-------- EXERCISE DATA

/-! ## Ports (R543, R571) -/

def portWord (s : State) (p : Nat) : Nat := rd s (E.port_state + p)
def setPortWord (s : State) (p v : Nat) : State := wr s (E.port_state + p) v
def portWidth (s : State) (p : Nat) : Nat := bits (portWord s p) 27 24
def portFailed (s : State) (p : Nat) : Nat := bits (portWord s p) 23 15
def portKeeper (s : State) (p : Nat) : Nat := bits (portWord s p) 14 11
def portBurn (s : State) (p : Nat) : Nat := bits (portWord s p) 10 7
def portCable (s : State) (p : Nat) : Bool := bit (portWord s p) 6

/-- Fields of `port_state` take new values. -/
def setState (s : State) (p v : Nat) : State := setPortWord s p (setBits (portWord s p) 31 28 v)
def setWidth (s : State) (p v : Nat) : State := setPortWord s p (setBits (portWord s p) 27 24 v)
def setFailed (s : State) (p v : Nat) : State := setPortWord s p (setBits (portWord s p) 23 15 v)
def setKeeper (s : State) (p v : Nat) : State := setPortWord s p (setBits (portWord s p) 14 11 v)
def setBurn (s : State) (p v : Nat) : State := setPortWord s p (setBits (portWord s p) 10 7 v)

/-- The physical lane of logical lane k (R572). -/
def laneOf (s : State) (p k : Nat) : Nat := bits (rd s (E.lane_map + p)) (4 * k + 3) (4 * k)
def setLane (s : State) (p k v : Nat) : State :=
  wr s (E.lane_map + p) (setBits (rd s (E.lane_map + p)) (4 * k + 3) (4 * k) v)

/-- Lanes of a port that are good. -/
def goodLanes (s : State) (p : Nat) : Nat := ((List.range 9).filter fun l => !bit (portFailed s p) l).length

/-- The power domain of a port (R42). -/
def portDomain (p : Nat) : Nat := if p < 16 then 36 else if p < 32 then 37 else 38

/-- `PRES_N` of the port's connector is low (R40). -/
def presLow (s : State) (p : Nat) : Bool := bit s.pins.presLow.toNat p

/-- Flits sent and not acknowledged (R549). -/
def Port.outstanding (v : Port) : Nat := (v.nextSeq + 8192 - 1 - v.acked) % 4096

/-! ## Routes (R561 to R564) -/

/-- The path to a destination as a port advertised it, empty for none. -/
def pathAt (s : State) (p d : Nat) : List Nat := Tab.get [] s.paths (65536 * p + d)
def setPath (s : State) (p d : Nat) (l : List Nat) : State := { s with paths := Tab.set [] s.paths (65536 * p + d) l }

/-- The fabric ports that have a path to a destination, and are ACTIVE. -/
def pathPorts (s : State) (d : Nat) : List Nat := (List.range 32).filter fun p => portActive s p && !(pathAt s p d).isEmpty

/-- The length of the shortest path. -/
def pathLength (s : State) (d : Nat) : Nat :=
  (pathPorts s d).foldl (fun n p => if n = 0 then (pathAt s p d).length else min n (pathAt s p d).length) 0

/-- The lowest assigned node that the device knows: itself and every destination it can reach. -/
def treeRoot (s : State) : Nat := (s.paths.map fun e => e.1 % 65536).foldl min (rd s E.node_id)

/-- Of ports, the one whose neighbour has the lowest node, and then the lowest number (R563). -/
def lowestNeighbour (s : State) (l : List Nat) : Option Nat :=
  l.foldl (fun b p => match b with
    | none => some p
    | some q => if bits (rd s (E.neighbour + p)) 15 0 < bits (rd s (E.neighbour + q)) 15 0 then some p else some q) none

/-- The port towards a destination on the fabric's tree (R563). Towards the root it is the tie rule's; towards another
destination what one device receives does not tell which of its ports the tree path takes, unless there is only one: a free
value among them. DESIGN CHOICE (log 61). -/
def treePort (s : State) (d : Nat) (shortest : List Nat) : Nat :=
  let l := pathPorts s d
  if d = treeRoot s then (lowestNeighbour s shortest).getD 0
  else l.getD (openValue 61 s.freeCtr d % max l.length 1) 0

----------------

Filter the entries and copy out every line with the word "none".

/-- The path to a destination as a port advertised it, empty for none. -/
    | none => some p
    | some q => if bits (rd s (E.neighbour + p)) 15 0 < bits (rd s (E.neighbour + q)) 15 0 then some p else some q) none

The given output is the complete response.